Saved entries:
_ _ _ _

-- ==== Sys2Proof/Machine/Issue.lean ====
section
/-! DEFINITION. Units of issue and their attempts: shares of the dies (R123), slices and lengths (R34, R119), slots of
accumulator memory (R92), bindings (R203, R204), real-time windows (R402), engine time (R404), and what a failed attempt
leaves (R96 to R98, R422, R426, R427). -/
namespace Sys2Proof.Machine
open Sys2Proof

/-- Changing one task. -/
def State.updTask (s : State) (tid : Nat) (f : TaskRec → TaskRec) : State :=
  { s with tasks := s.tasks.map fun (t : TaskRec) => if t.tid = tid then f t else t }

/-- Changing one unit of a task. -/
def State.putUnit (s : State) (tid : Nat) (u : UnitRec) : State := s.updTask tid fun t => t.setUnit u

/-- The dies that run a task, in increasing order: DIE_MASK, or every die of the partition (R386). -/
def State.taskDies (s : State) (t : TaskRec) : List Nat :=
  let ds := (List.range 8).filter fun d => (s.dies t.p).contains d
  if t.f 3 1 = 0 then ds else ds.filter fun d => bit (t.f 3 1) d

/-- RAS_CFG.TASK_RETRIES (R439). -/
def State.taskRetries (s : State) : Nat := s.rd 0x700000 11 8

/-! Engine time (R404). -/

/-- A tenant's record. -/
def State.tenant (s : State) (p t : Nat) : TenantRec :=
  (s.tenants.find? fun x => x.p == p && x.t == t).getD { p := p, t := t }

def State.setTenant (s : State) (x : TenantRec) : State :=
  { s with tenants := x :: s.tenants.filter fun y => !(y.p == x.p && y.t == x.t) }

/-- Clocks charged to a tenant, for its virtual time (R403). -/
def State.chargeTenant (s : State) (p t n : Nat) : State :=
  let x := s.tenant p t
  s.setTenant { x with charge := x.charge + n }

/-- Clocks of an MXE assigned to a task: the tenant's and the task's, or SCH_RETRY_CYC on a re-execution (R404). -/
def State.chargeMxe (s : State) (t : TaskRec) (again : Bool) (n : Nat) : State :=
  if again then s.bump (Addr.sch t.p 0x108) n
  else ((s.charge (Addr.acct t.p t.tenant 0) n).chargeTenant t.p t.tenant n).updTask t.tid fun u => { u with cyc := u.cyc + n }

/-- Clocks of a VXE that runs a task's instructions (R404). -/
def State.chargeVxe (s : State) (t : TaskRec) (again : Bool) (n : Nat) : State :=
  if again then s.bump (Addr.sch t.p 0x108) n
  else (s.charge (Addr.acct t.p t.tenant 1) n).chargeTenant t.p t.tenant n

/-- The active VXEs of a die (R182). -/
def State.activeVxes (s : State) (d : Nat) : List Nat := (List.range 16).filter fun k => s.rd (Addr.vxe d k 0) 3 0 == 0

/-- The VXE that takes the `i`-th row after VXE `v` took the first (R167). -/
def State.rowVxe (s : State) (d v i : Nat) : Nat :=
  let a := s.activeVxes d
  a.getD ((a.findIdx (· == v) + i) % max 1 a.length) v

/-- What one row costs the VXE that runs it (R176, R181): its clocks, lane slots and special-function results. -/
structure RowCost where
  clocks : Nat := 0
  slots : Nat := 0
  sfu : Nat := 0
deriving DecidableEq, Repr, Inhabited

/-- The cost of a row from what its elements collected, column by column: each half of 64 lanes runs its instructions
together (R167). -/
def rowCost (els : List ChainAcc) : RowCost :=
  let m := fun (l : List ChainAcc) => (l.map ChainAcc.slots).foldl max 0
  { clocks := m (els.take 64) + m (els.drop 64), slots := (els.map ChainAcc.slots).foldl (· + ·) 0
    sfu := (els.map fun e => e.ft.slots).foldl (· + ·) 0 }

/-- Charging rows to the VXEs of a die, dealt in order from VXE `v` (R167, R181, R404). -/
def State.vxeRows (s : State) (t : TaskRec) (again : Bool) (d v : Nat) (costs : List RowCost) : State :=
  (List.range costs.length).foldl (fun s i =>
    let c := costs.getD i {}
    let k := s.rowVxe d v i
    (((s.bump (Addr.vxe d k 0x10) c.clocks).bump (Addr.vxe d k 0x18) c.slots).bump (Addr.vxe d k 0x20) c.sfu).chargeVxe
      t again c.clocks) s

/-- Function-table events of a die (R212). -/
def State.addFt (s : State) (d : Nat) (c : FtCnt) : State :=
  ((s.bump (Addr.ft d 0x18) c.limit).bump (Addr.ft d 0x20) c.domain).bump (Addr.ft d 0x28) c.undef

/-- Conversions of the store path (R62, R68). -/
def State.addStore (s : State) (d : Nat) (c : Cnt) : State :=
  ((((s.bump (Addr.conv d 0x8) c.sat).bump (Addr.conv d 0x18) c.inf).bump (Addr.conv d 0x20) c.nan).bump
    (Addr.conv d 0x28) c.bad).bump (Addr.conv d 0x30) c.sr

/-- Conversions of the load path (R62, R68). -/
def State.addLoad (s : State) (d : Nat) (c : Cnt) : State :=
  ((((s.bump (Addr.conv d 0x10) c.sat).bump (Addr.conv d 0x18) c.inf).bump (Addr.conv d 0x20) c.nan).bump
    (Addr.conv d 0x28) c.bad).bump (Addr.conv d 0x30) c.sr

/-! Engines. -/

/-- Firmware's record of a unit: 0 MXE, 1 VXE, 2 attention pipeline. -/
def State.engRec (s : State) (d what k : Nat) : EngRec :=
  (s.engs.find? fun e => e.die == d && e.what == what && e.eng == k).getD { die := d, what := what, eng := k }

def State.setEngRec (s : State) (e : EngRec) : State :=
  { s with engs := e :: s.engs.filter fun x => !(x.die == e.die && x.what == e.what && x.eng == e.eng) }

/-- MXE k of die d is active (R108). -/
def State.mxeActive (s : State) (d k : Nat) : Bool := k < 17 && s.rd (Addr.mxe d k 0) 3 0 == 0

/-- The active engines of a die. -/
def State.activeMxes (s : State) (d : Nat) : List Nat := (List.range 17).filter (s.mxeActive d)

/-- Firmware decides to retire an engine (R98). -/
def State.decideRetire (s : State) (d k : Nat) : State := s.setEngRec { s.engRec d 0 k with due := true }

/-- Counting a failure of an engine toward R98: the count reaches RETIRE_AT. -/
def State.countEngFail (s : State) (d k : Nat) : State :=
  let e := s.engRec d 0 k
  let n := e.fails + 1
  let at_ := s.rd (Addr.mxe d k 8) 7 0
  s.setEngRec { e with fails := n, due := e.due || (at_ != 0 && decide (at_ ≤ n)) }

/-! Shares of the dies (R123). -/

/-- Which of `d` shares of `n` things holds thing `x`: the first n mod d shares hold one more. -/
def shareOf (n d x : Nat) : Nat :=
  let q := n / d
  let r := n % d
  if x < r * (q + 1) then x / (q + 1) else r + (x - r * (q + 1)) / max 1 q

def TaskRec.rowBlocks (t : TaskRec) : Nat := ceilDiv t.gM 128
def TaskRec.colTiles (t : TaskRec) : Nat := ceilDiv t.gN 128

/-- The units of a product before any split: every tile of every batch entry, on the die that R123 gives it. -/
def State.productUnits (s : State) (t : TaskRec) : List UnitRec :=
  let ds := s.taskDies t
  let rb := t.rowBlocks
  let ct := t.colTiles
  let kc := ceilDiv t.gK 32
  (List.range (t.gBatch * rb)).flatMap fun x => (List.range ct).map fun c =>
    let i := if t.ctrl 13 13 = 0 then shareOf (t.gBatch * rb) ds.length x else shareOf ct ds.length c
    { uid := x * ct + c, b := x / rb, rb := x % rb, ct := c, die := ds.getD i 0, last := kc }

/-! Slices and lengths (R34, R119). -/

/-- The slice of a task that runs on a die, with its effective extent. -/
def TaskRec.sliceOn (t : TaskRec) (d : Nat) : Option Nat := (t.slices.find? fun x => x.die == d).map SliceRec.len

/-- An extent under a length L on its axis. -/
def TaskRec.effM (t : TaskRec) (L : Nat) : Nat := if t.ctrl 15 14 = 1 then min t.gM L else t.gM
def TaskRec.effN (t : TaskRec) (L : Nat) : Nat := if t.ctrl 15 14 = 2 then min t.gN L else t.gN
def TaskRec.effK (t : TaskRec) (L : Nat) : Nat := if t.ctrl 15 14 = 3 then min t.gK L else t.gK

/-- The rows and columns of a tile that are not masked (R114, R115). -/
def TaskRec.tileRows (t : TaskRec) (u : UnitRec) : List Nat :=
  (List.range 128).filterMap fun i => if u.rb * 128 + i < t.effM u.len then some (u.rb * 128 + i) else none
def TaskRec.tileCols (t : TaskRec) (u : UnitRec) : List Nat :=
  (List.range 128).filterMap fun i => if u.ct * 128 + i < t.effN u.len then some (u.ct * 128 + i) else none

/-- The reuse map says that block J is reused (R257). -/
def State.reused (s : State) (p slot J : Nat) : Bool :=
  (Sparse.get 0 s.maps.reuse ((p * 256 + slot) * 128 + J / 64)).getLsbD (J % 64)

/-- A tile of row blocks is skipped under L (R120). -/
def TaskRec.beyond (t : TaskRec) (u : UnitRec) (L : Nat) : Bool :=
  (t.ctrl 15 14 == 1 && L ≤ u.rb * 128) || (t.ctrl 15 14 == 2 && L ≤ u.ct * 128) || (t.ctrl 15 14 == 3 && L == 0) || L == 0

/-! Real-time windows (R402). -/

/-- SCH_SLOT[i]'s dies. -/
def State.slotHas (s : State) (i d : Nat) : Bool := bit (s.rd (0x100100 + 8 * i) 7 0) d

/-- The task's work may issue on a die now: bound work inside its slot's window, other work where no open window has
bound work, and while power does not hold it (R587, R588). -/
def State.windowOk (s : State) (t : TaskRec) (d : Nat) : Bool :=
  if t.slot ≠ 0 then s.slotsOn.contains (t.slot - 1) && s.slotHas (t.slot - 1) d
  else
    !s.powerHold && !s.tripped &&
      !(s.slotsOn.any fun i => s.slotHas i d && s.tasks.any fun x => x.slot == i + 1 && (x.phase == .ready || x.phase == .running))

/-- No halt stands on a die for a task. -/
def TaskRec.unhalted (t : TaskRec) (d : Nat) : Bool := !(t.halts.any fun x => x.1 == d)

/-! Slots and bindings. -/

/-- Slots per output tile (R92). -/
def TaskRec.tileSlots (t : TaskRec) : Nat :=
  (if t.complex = 0 then 1 else if t.complex = 1 then 2 else 3) * (if t.pairMode then 2 else 1)

/-- An attention unit runs on a pipeline that engine k of die d serves; a unit holds both engines of its pipeline. -/
def State.pipeHolds (s : State) (d k : Nat) : Bool :=
  s.tasks.any fun t => t.f 0 1 == 1 && t.units.any fun u => u.die == d && (u.phase == .issued || u.phase == .summed) &&
    (s.rd (Addr.atp d u.eng 0) 23 16 == k || s.rd (Addr.atp d u.eng 0) 15 8 == k)

/-- Slots that open tiles hold on an engine; an attention unit holds it whole. -/
def State.slotsUsed (s : State) (d k : Nat) : Nat :=
  (s.tasks.map fun t =>
    t.tileSlots * (t.units.filter fun u => u.die == d && u.eng == k && !u.spilled &&
      (u.phase == .issued || u.phase == .summed) && t.f 0 1 == 0).length).foldl (· + ·) (if s.pipeHolds d k then 15 else 0)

_ _ _ _

# Task instructions:
Scan the lines above for the word "slotHas", then copy each line that has it.

# Response to the exercise:
def State.slotHas (s : State) (i d : Nat) : Bool := bit (s.rd (0x100100 + 8 * i) 7 0) d
  if t.slot ≠ 0 then s.slotsOn.contains (t.slot - 1) && s.slotHas (t.slot - 1) d
      !(s.slotsOn.any fun i => s.slotHas i d && s.tasks.any fun x => x.slot == i + 1 && (x.phase == .ready || x.phase == .running))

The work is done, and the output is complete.